We can illustrate this appoach by returning to the edwards.eberhardt example. The results based the data provide us with estimates of N, p and deviance of 96.25 (this will round to N=96 for the simulation), p=0.082 , and deviance =364.83. The values of N and p are used to simulate data for each of the 96 animals and 18 capture occasions as Bernoulli outcomes with probablity of success p=0.082. Each simulated data set is run through RMark to compute estimates and deviance, and these are summarized (means and 95% interval). Here are results for 100 simulations:
[1] "simulated deviance results"
> x1
$dev_mean
[1] 296.7123
$dev_l
2.5%
234.662
$dev_u
97.5%
354.9116
>
By comparison the observed deviance is a bit higher than the upper 2.5% tail of 354, indicating some lack of fit:
> print("observed deviance")
[1] "observed deviance"
> deviance
[1] 364.8259
We can also examine the ratio of the observed deviance to the mean simulated value and compute a bootstrap c-hat value:
> print("bootstrap c-hat")
[1] "bootstrap c-hat"
> deviance/x1$dev_mean
[1] 1.229561
Here is the code to perform these calculations
Note that the simulation will be more reliable as the number of replicates gets large (1000 or more); however this will tend to be slow, since the data have to be simulated and the model run each time. Try running for 1000 simulations to see if you get different results.
Things to keep in mind
Although it is a good idea to see if a particular model fits the data, goodness of fit is no panacea.

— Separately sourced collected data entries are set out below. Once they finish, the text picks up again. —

-- ==== Sys2Proof/Decode.lean ====
section
/-! DEFINITION. The three encodings of 30_encoding.md and their decoders: host command words (R96, R97), frames on the wire (R80 to
R82), COBS code bytes (R84). Then the encoder. The internal steps and `RESET` have no encoding (R96). -/

namespace Sys2Proof

/-- Which of the three encodings a byte sequence is read in. -/
inductive Space where
  /-- One host transaction: a command byte, then its operand bytes (30_encoding.md R96; log 1). -/
  | command
  /-- Bytes of the wire, up to and with the first delimiter (30_encoding.md R80, R86). -/
  | wire
  /-- One byte in code position of a COBS stream (30_encoding.md R84). -/
  | cobsCode
  deriving DecidableEq, Repr

/-- Why bytes are no instruction. -/
inductive Reject where
  /-- Nothing to read. -/
  | empty
  /-- Command code 0x0, 0xE or 0xF (30_encoding.md R96). -/
  | reservedCode (code : Byte)
  /-- A command byte whose bits 7 to 4 are not 0: the code has 4 bits (log 2). -/
  | codeTooWide (code : Byte)
  /-- Operand bytes after a command that takes none (log 2). -/
  | operandNotTaken (code : Byte)
  /-- No 0x00 among the bytes: no frame is complete (30_encoding.md R86). -/
  | noDelimiter
  deriving DecidableEq, Repr

/-- A command that takes no operand. -/
def noOperand (code : Byte) (operand : List Byte) (i : Instr) : Except Reject Instr :=
  if operand = [] then .ok i else .error (.operandNotTaken code)

/-- A command byte and its operand bytes (30_encoding.md R96, R97). -/
def decodeOperation (code : Byte) (operand : List Byte) : Except Reject Instr :=
  match code.toNat with
  | 0x0 => .error (.reservedCode code)
  | 0x1 => .ok (.begin (Machine.natOfBytes operand))
  | 0x2 => noOperand code operand .tick
  | 0x3 => .ok (.send operand)
  | 0x4 => .ok (.read (Machine.natOfBytes operand))
  | 0x5 => noOperand code operand .isOpen
  | 0x6 => noOperand code operand .clearToSend
  | 0x7 => noOperand code operand .clearToRead
  | 0x8 => noOperand code operand .stats
  | 0x9 => .ok (.crc16 operand)
  | 0xA => .ok (.cobsEnc operand)
  | 0xB => .ok (.cobsDec operand)
  | 0xC => noOperand code operand .clkSample
  | 0xD => .ok (.backoff (Machine.natOfBytes operand))
  | 0xE => .error (.reservedCode code)
  | 0xF => .error (.reservedCode code)
  | _ => .error (.codeTooWide code)

/-- One host transaction. -/
def decodeCommand : List Byte → Except Reject Instr
  | [] => .error .empty
  | code :: operand => decodeOperation code operand

/-- The kind of frame a decoded payload is: its length alone decides (30_encoding.md R82, R83). -/
def decodeFrame (d : List Byte) : Instr :=
  if d.length < Config.hdrLen then .frameShort d
  else if d.length = Config.hdrLen then .frameAckOnly (Machine.payloadAck d) (Machine.payloadSeq d) (Machine.payloadCrc d)
  else if d.length ≤ Config.maxPayload then
    .frameData (Machine.payloadMsg d) (Machine.payloadAck d) (Machine.payloadSeq d) (Machine.payloadCrc d)
  else .frameLong d

/-- The class of a byte in code position (30_encoding.md R84). -/
def decodeCobsCode (b : Byte) : Instr :=
  if b = 0x00#8 then .cobsDelim else if b = 0xFF#8 then .cobsFull else .cobsRun b

/-- The bytes before the first delimiter, and those after it (30_encoding.md R86). -/
def splitDelim : List Byte → Option (List Byte × List Byte)
  | [] => none
  | b :: bs =>
    if b = Config.delim then some ([], bs)
    else match splitDelim bs with
      | none => none
      | some (before, after) => some (b :: before, after)

/-- The instruction at the head of a byte sequence and the bytes after it. -/
def decode (sp : Space) (bs : List Byte) : Except Reject (Instr × List Byte) :=
  match sp with
  | .command =>
    match decodeCommand bs with
    | .ok i => .ok (i, [])
    | .error r => .error r
  | .wire =>
    match splitDelim bs with
    | some (before, after) => .ok (decodeFrame (Machine.cobsDec before), after)
    | none => .error .noDelimiter
  | .cobsCode =>
    match bs with
    | [] => .error .empty
    | b :: rest => .ok (decodeCobsCode b, rest)

/-- The encoding an instruction stands in; none for the internal steps and `RESET` (30_encoding.md R96). -/
def encodingSpace : Instr → Option Space
  | .begin _ => some .command
  | .tick => some .command
  | .send _ => some .command
  | .read _ => some .command
  | .isOpen => some .command
  | .clearToSend => some .command
  | .clearToRead => some .command
  | .stats => some .command
  | .crc16 _ => some .command
  | .cobsEnc _ => some .command
  | .cobsDec _ => some .command
  | .clkSample => some .command
  | .backoff _ => some .command
  | .avgRetryCount => none
  | .crcStep _ _ => none
  | .rxDrain _ => none
  | .rxByte _ _ => none
  | .rxFrame _ _ => none
  | .ackHandling _ _ => none
  | .ewmaUpdate _ => none
  | .dataHandling _ _ _ => none
  | .txSelect _ => none
  | .loadFrame _ => none
  | .txPush => none
  | .reset => none
  | .frameShort _ => some .wire
  | .frameAckOnly _ _ _ => some .wire
  | .frameData _ _ _ _ => some .wire
  | .frameLong _ => some .wire
  | .cobsDelim => some .cobsCode
  | .cobsRun _ => some .cobsCode
  | .cobsFull => some .cobsCode

/-- A payload on the wire: encoded, then one delimiter (30_encoding.md R80). -/
def encodeWire (payload : List Byte) : List Byte := Machine.cobsEnc payload ++ [Config.delim]

/-- The bytes of an instruction in its encoding; no byte for one that has none. -/
def encode : Instr → List Byte
  | .begin b => 0x01#8 :: Machine.bytesOfNat b
  | .tick => [0x02#8]
  | .send buf => 0x03#8 :: buf
  | .read max => 0x04#8 :: Machine.bytesOfNat max
  | .isOpen => [0x05#8]
  | .clearToSend => [0x06#8]
  | .clearToRead => [0x07#8]
  | .stats => [0x08#8]
  | .crc16 bs => 0x09#8 :: bs
  | .cobsEnc input => 0x0A#8 :: input
  | .cobsDec input => 0x0B#8 :: input
  | .clkSample => [0x0C#8]
  | .backoff k => 0x0D#8 :: Machine.bytesOfNat k
  | .avgRetryCount => []
  | .crcStep _ _ => []
  | .rxDrain _ => []
  | .rxByte _ _ => []
  | .rxFrame _ _ => []
  | .ackHandling _ _ => []
  | .ewmaUpdate _ => []
  | .dataHandling _ _ _ => []
  | .txSelect _ => []
  | .loadFrame _ => []
  | .txPush => []
  | .reset => []
  | .frameShort d => encodeWire d
  | .frameAckOnly a o c => encodeWire (Machine.payloadOf [] a o c)
  | .frameData msg a o c => encodeWire (Machine.payloadOf msg a o c)
  | .frameLong d => encodeWire d
  | .cobsDelim => [0x00#8]
  | .cobsRun c => [c]
  | .cobsFull => [0xFF#8]

/-- The `n` low bytes of a number, least significant first. -/
def wordBytes : (n w : Nat) → List Byte
  | 0, _ => []
  | n + 1, w => BitVec.ofNat 8 w :: wordBytes n (w / 256)

/-- The bytes of a word of the opcode table: `nbits` in whole bytes, the first word's least significant bits first. An operand of
zeros is an operand of no bytes: the number 0, the empty sequence (log 30). -/
def tableBytes (nbits w : Nat) : List Byte := wordBytes ((nbits + 7) / 8) w

/-- The encoding a word of the opcode table is read in: the table's command words are the codes 0x1 to 0xF with bits 7 to 4 zero, its
other words are code bytes (log 30). -/
def tableSpace (bs : List Byte) : Space :=
  match bs with
  | [] => .command
  | b :: _ => if 1 ≤ b.toNat ∧ b.toNat < 16 then .command else .cobsCode

/-- The instruction the decoder reads from a word of the opcode table. -/
def decodeTableWord (nbits w : Nat) : Option Instr :=
  match decode (tableSpace (tableBytes nbits w)) (tableBytes nbits w) with
  | .ok (i, _) => some i
  | .error _ => none

end Sys2Proof
end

Just because a model fits the data, doesn't mean it is "true". This will particularly be the case when data are sparse-- often very simple models will bit but only because the data cannot support more complexity.
Conversely, closer fit of a model to the data is not always a good thing. Remember, we can make a model fit arbitrarily well just by adding parameters (which will make the likelihood go up and the deviance go down). But we pay a price for adding too many parameters-- by increasing the variance of the estimates. This is where AIC comes in-- balancing fit (which reduces bias by adding parameters) and variance (reduced by taking away parameters)
The above ideas lead to a general approach along these lines:
See if any model will fit the data reasonable well, among your set of candidate models. Often, this will be a general (so-called global) model that contains many parameters
Compute AIC for the models in the model set (including the "global model") to see which one(s) perform optimally (have lower AIC)
Use either the lowest AIC model, or (better) compute model-averaged parameter estimates using the AIC weights.